-- ==== Sys2Proof/Machine/Meter.lean ====
section
/-! DEFINITION. Energy metering (R427 to R450). A block's samples come as the decimated samples of the seven channels, in sQ1.23 after
the fixed delay of one sample, with the whole cycles they span and their duration in 2^−16 sample. -/

namespace Sys2Proof.Machine

/-! ## Roots -/

/-- The integer square root, by bits from the top. -/
def isqrtBits : Nat → Nat → Nat → Nat
  | 0, _, r => r
  | k + 1, n, r => let t := r + 2 ^ k; isqrtBits k n (if t * t ≤ n then t else r)

def isqrt (n : Nat) : Nat := isqrtBits (n.log2 / 2 + 1) n 0

/-- √(a / b) rounded to nearest, ties to even (R6). -/
def rootRne (a b : Nat) : Nat :=
  let r := isqrt (a / b)
  let half := (2 * r + 1) * (2 * r + 1) * b
  if half < 4 * a then r + 1 else if half = 4 * a then r + r % 2 else r

/-! ## Rates and calibration (R428, R431 to R433) -/

/-- f_mod / 31,250 (R430). -/
def State.decimation (s : State) : Nat := 160 * 2 ^ s.fld F.MTR_CFG_mod_rate

/-- The measured modulator rate in mHz, or its nominal value before the first measurement. -/
def State.fMod (s : State) : Nat := if s.mtr.fmod = 0 then 31250000 * s.decimation else s.mtr.fmod

/-- A register of the active calibration set. -/
def State.cal (s : State) (a : Nat) : Nat := (Sparse.get Reg.resetVal s.mtr.active a).toNat

/-- The registers of the shadow copy, in offset order (R433). -/
def shadowRegs : List Nat :=
  (List.range 7).flatMap (fun c => [Reg.MTR_CH_GAIN c, Reg.MTR_CH_SKEW c, Reg.MTR_CH_SCALE c]) ++
    (List.range 3).map Reg.MTR_PHCAL ++ [Reg.MTR_VNOM, Reg.MTR_DET_CFG]

/-- The delay of channel `c` in 2^−15 sample, before it is held to its range (R431). -/
def State.rawDelay (s : State) (c : Nat) : Int :=
  32768 + signed 16 (s.cal (Reg.MTR_CH_SKEW c)) +
    if 3 ≤ c ∧ c ≤ 5 then signed 16 (s.cal (Reg.MTR_PHCAL (c - 3))) else 0

def State.delayClamped (s : State) : Bool := (List.range 7).any fun c => s.rawDelay c < 0 || 65536 ≤ s.rawDelay c

/-- The calibrated samples of channel `c`: delay, then gain (R431). -/
def State.calibrated (s : State) (c : Nat) (x : List Int) : List Int :=
  let d := (max 0 (min 65535 (s.rawDelay c))).toNat
  let y := if d = 32768 then x else Config.interpolated x d
  y.map fun v => satS 24 (rneI (v * (bits (s.cal (Reg.MTR_CH_GAIN c)) 0 24 : Nat)) (2 ^ 23))

def State.scale (s : State) (c : Nat) : Nat := s.cal (Reg.MTR_CH_SCALE c)
def State.vnom (s : State) : Nat := s.cal Reg.MTR_VNOM

/-! ## What a block holds -/

def dot (a b : List Int) : Int := (a.zip b).foldl (fun t x => t + x.1 * x.2) 0

/-- The sum of squares of a channel in 2^−46 mV² or mA². -/
def State.sumSq (s : State) (x : List (List Int)) (c : Nat) : Nat :=
  let y := s.calibrated c (nth x c [])
  (dot y y).toNat * s.scale c * s.scale c

/-- The sums for P and Q of phase `p`, in 2^−46 µW · sample (R435). -/
def State.sumP (s : State) (x : List (List Int)) (p : Nat) : Int :=
  dot (s.calibrated p (nth x p [])) (s.calibrated (3 + p) (nth x (3 + p) [])) * (s.scale p * s.scale (3 + p) : Nat)
def State.sumQ (s : State) (x : List (List Int)) (p : Nat) : Int :=
  dot (Config.quadrature (s.calibrated p (nth x p []))) (s.calibrated (3 + p) (nth x (3 + p) [])) * (s.scale p * s.scale (3 + p) : Nat)

/-- The S of phase `p` times the block's duration, in 2^−46 µVA · sample: V_rms × I_rms × t_b. -/
def State.sumS (s : State) (x : List (List Int)) (p n dur : Nat) : Nat :=
  rootRne (s.sumSq x p * s.sumSq x (3 + p) * dur * dur) (2 ^ 32 * (n * n))

/-- A sum over samples as an accumulator's contribution, in 2^−32 of a milliwatt-hour: 3.6 J are 3.6 × 10^6 µJ (R436, R437). -/
def State.energy (s : State) (v : Nat) : Nat := rne (2 ^ 32 * (v * 4000 * s.decimation)) (2 ^ 46 * 3600000 * s.fMod)

/-! ## Accumulators (R436 to R438) -/

/-- Accumulator `k` of group `g` grows. -/
def State.accAdd (s : State) (g k v : Nat) : State :=
  s.modMtr fun m => { m with acc := m.acc.set (7 * g + k) (nth m.acc (7 * g + k) 0 + v) }

/-- One block's contributions to a group (R436). -/
def State.accGroup (s : State) (g : Nat) (p q : Int) (a : Nat) : State :=
  let s := s.accAdd g (if 0 ≤ p then 0 else 1) (s.energy p.natAbs)
  let s := if q = 0 then s
    else s.accAdd g (if 0 < q then (if 0 ≤ p then 2 else 3) else (if p < 0 then 4 else 5)) (s.energy q.natAbs)
  s.accAdd g 6 (s.energy a)

/-- The accumulators are restored from the Recorder's copy, or start at 0 (R438, R574). -/
def State.meterRestore (s : State) : State :=
  if s.mtr.restored || !s.powered 3 || !s.flag F.REC_STATUS_loaded then s
  else if s.recd.img.meterValid then
    s.modMtr fun m => { m with acc := s.recd.img.meterCopy.map Int.toNat, restored := true }
  else if !s.auditRoom then s.auditWait
  else ((s.modMtr fun m => { m with acc := List.replicate 28 0, restored := true }).raise F.MTR_INT_STAT_acc_restart).audit 0x0105 17 []

/-- The accumulators are handed to the Recorder (R438, R574). -/
def State.meterSave (s : State) : State :=
  if s.powered 3 && s.powered 11 && s.mtr.restored then
    s.modImg fun i => { i with meterCopy := s.mtr.acc.map Int.ofNat, meterValid := true }
  else s

/-- METER_SAVE (R438). -/
def execMeterSave (s : State) : Result := done s.meterSave

/-! ## Presence, frequency, sequence and neutral (R434, R440 to R442) -/

/-- A voltage channel is present: its rms is at least v_loss percent of VNOM. -/
def State.voltagePresent (s : State) (x : List (List Int)) (p n : Nat) : Bool :=
  2 ^ 46 * ((bits (s.cal Reg.MTR_DET_CFG) 0 8 * s.vnom) ^ 2) * n ≤ s.sumSq x p * 10000

/-- Presence and the reference channel of the next block. -/
def State.judgePresence (s : State) (x : List (List Int)) (n : Nat) : State :=
  let now := (List.range 3).foldl (fun a p => a + b2n (s.voltagePresent x p n) * 2 ^ p) 0
  let s := if now = s.fld F.MTR_STATUS_present then s else s.raise F.MTR_INT_STAT_phase_loss
  (s.setFld F.MTR_STATUS_present now).setFld F.MTR_STATUS_ref ((lowestBit 3 now).getD 3)

/-- The frequency of a block in mHz (R434). -/
def State.blockFreq (s : State) (cycles dur : Nat) : Nat := rne (65536 * (cycles * s.fMod)) (4 * s.decimation * dur)

/-- MTR_FREQ and freq_valid. -/
def State.judgeFreq (s : State) (f : Nat) : State :=
  let ok := 45000 ≤ f && f ≤ 66000 && s.fld F.MTR_STATUS_ref < 3
  let s := s.setReg Reg.MTR_FREQ (BitVec.ofNat 32 f)
  let s := if !ok && s.flag F.MTR_STATUS_freq_valid then s.raise F.MTR_INT_STAT_freq_invalid else s
  s.setFld F.MTR_STATUS_freq_valid (b2n ok)

/-- An angle in 2π/65,536 lies between two in degrees. -/
def angleIn (a lo hi : Nat) : Bool := 65536 * lo ≤ a * 360 && a * 360 ≤ 65536 * hi

/-- The sequence that a block shows (R440). -/
def State.blockSeq (s : State) (t : Nat × Nat) : Nat :=
  if s.fld F.MTR_STATUS_present ≠ 7 then 0
  else if angleIn t.1 90 150 && angleIn t.2 210 270 then 1
  else if angleIn t.1 210 270 && angleIn t.2 90 150 then 2
  else 0

/-- MTR_STATUS.seq follows after three blocks that agree (R440). -/
def State.judgeSeq (s : State) (v : Nat) : State :=
  if v = s.fld F.MTR_STATUS_seq then s.modMtr fun m => { m with seqRun := 0 }
  else
    let run := if v = s.mtr.seqNew then s.mtr.seqRun + 1 else 1
    if run < 3 then s.modMtr fun m => { m with seqNew := v, seqRun := run }
    else (((s.modMtr fun m => { m with seqNew := v, seqRun := 0 }).setFld F.MTR_STATUS_seq v).raise F.MTR_INT_STAT_seq_change).bump 12 5

/-- neutral_missing follows the displacement `v0` (mV) over three blocks (R442). -/
def State.judgeNeutral (s : State) (v0 : Nat) : State :=
  if !s.flag F.MTR_CFG_nd_en || s.fld F.MTR_STATUS_present ≠ 7 then s.modMtr fun m => { m with ndOver := 0, ndUnder := 0 }
  else
    let limit := bits (s.cal Reg.MTR_DET_CFG) 8 8 * s.vnom
    let exceeds := if limit < 100 * v0 then s.mtr.ndOver + 1 else 0
    let under := if 200 * v0 < limit then s.mtr.ndUnder + 1 else 0
    let s := s.modMtr fun m => { m with ndOver := exceeds, ndUnder := under }
    if 3 ≤ exceeds ∧ !s.flag F.MTR_STATUS_neutral_missing then
      ((s.raise F.MTR_STATUS_neutral_missing).raise F.MTR_INT_STAT_neutral).bump 12 6
    else if 3 ≤ under then s.lower F.MTR_STATUS_neutral_missing
    else s

/-! ## Harmonics and result rings (R439, R443 to R445) -/

/-- The words of a channel in a harmonic record: THD, then the orders (R439, R444). -/
def channelRecord (y : List Int) (cycles dur freq : Nat) : List Nat :=
  let orders : List (Option (Nat × Nat)) := (List.range 63).map fun i =>
    if 3800000 < (i + 1) * freq then none else some (Config.harmonic y cycles dur (i + 1))
  let amp (o : Option (Nat × Nat)) : Nat := match o with | some v => min v.1 65535 | none => 0
  let a1 : Nat := amp (nth orders 0 none)
  let sq : Nat := (orders.drop 1).foldl (fun t o => t + amp o ^ 2) 0
  let thd : Nat := bif a1 == 0 then 65535 else min 65535 (rootRne (2 ^ 24 * sq) (a1 * a1))
  thd :: orders.map fun o => match o with | some v => min v.1 65535 + 65536 * (v.2 % 65536) | none => 0xFFFFFFFF

/-- Word 0 of an entry or record, and words 1 to 4 (R443). -/
def State.meterHead (s : State) (seq blocks freq : Nat) (valid fault exceeds : Bool) : List Nat :=
  let t := if s.timeValid then shortForm s.wall else 0
  [b2n s.timeValid * 2 ^ 8 + b2n valid * 2 ^ 9 + b2n fault * 2 ^ 10 + b2n exceeds * 2 ^ 11 +
    b2n (s.flag F.MTR_STATUS_neutral_missing) * 2 ^ 12 + s.fld F.MTR_STATUS_seq * 2 ^ 13 + 2 ^ 16 * seq,
   blocks, t % 2 ^ 32, t / 2 ^ 32, freq]

/-- A harmonic record is written (R444, R445). -/
def State.harmonicBlock (s : State) (x : List (List Int)) (cycles dur freq : Nat) (exceeds : Bool) : State :=
  let recs := (List.range 7).map fun c => channelRecord (s.calibrated c (nth x c [])) cycles dur freq
  let head := s.meterHead s.mtr.harmSeq 1 freq true s.mtr.faulted exceeds
  let bytes := (head.flatMap (natLE 4)) ++ zeros 44 ++ recs.flatMap (fun r => r.flatMap (natLE 4)) ++ zeros 192
  let s := s.modMtr fun m => { m with
    thd := recs.map fun r => r.headD 0, harmSeq := (m.harmSeq + 1) % 65536, harmIn := 0 }
  match s.report Reg.MTR_HRM_BASE_LO 17 bytes with
  | (true, s) => (s.bump 12 3).raise F.MTR_INT_STAT_harm_lost
  | (false, s) => s

/-- Harmonics every harm_every blocks while the frequency is valid (R439). -/
def State.judgeHarmonics (s : State) (x : List (List Int)) (cycles dur freq : Nat) (exceeds : Bool) : State :=
  let every := s.fld F.MTR_CFG_harm_every
  if every = 0 ∨ !s.flag F.MTR_STATUS_freq_valid then s
  else if every ≤ s.mtr.harmIn + 1 then s.harmonicBlock x cycles dur freq exceeds
  else s.modMtr fun m => { m with harmIn := m.harmIn + 1 }

/-- The rms of a channel over an interval (R443). -/
def MtrSum.rms (m : MtrSum) (c : Nat) : Nat := satU 32 (rootRne (nth m.sq c 0) (2 ^ 46 * m.samples))

/-- A mean power in W, var or VA: the interval's energy over its duration (R443). -/
def MtrSum.watts (m : MtrSum) (v : Int) : Nat := unsigned 32 (satS 32 (rneI (65536 * v) (1000000 * (2 ^ 46 * m.dur))))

^^^^^^^^^^^^^^^^

AIM OF THE TASK: Look back at the data above. Transcribe exactly the lines starting at the line that contains "let run := if" and ending at the line that contains "let limit := bits".

YOUR RESPONSE:
    let run := if v = s.mtr.seqNew then s.mtr.seqRun + 1 else 1
    if run < 3 then s.modMtr fun m => { m with seqNew := v, seqRun := run }
    else (((s.modMtr fun m => { m with seqNew := v, seqRun := 0 }).setFld F.MTR_STATUS_seq v).raise F.MTR_INT_STAT_seq_change).bump 12 5

/-- neutral_missing follows the displacement `v0` (mV) over three blocks (R442). -/
def State.judgeNeutral (s : State) (v0 : Nat) : State :=
  if !s.flag F.MTR_CFG_nd_en || s.fld F.MTR_STATUS_present ≠ 7 then s.modMtr fun m => { m with ndOver := 0, ndUnder := 0 }
  else
    let limit := bits (s.cal Reg.MTR_DET_CFG) 8 8 * s.vnom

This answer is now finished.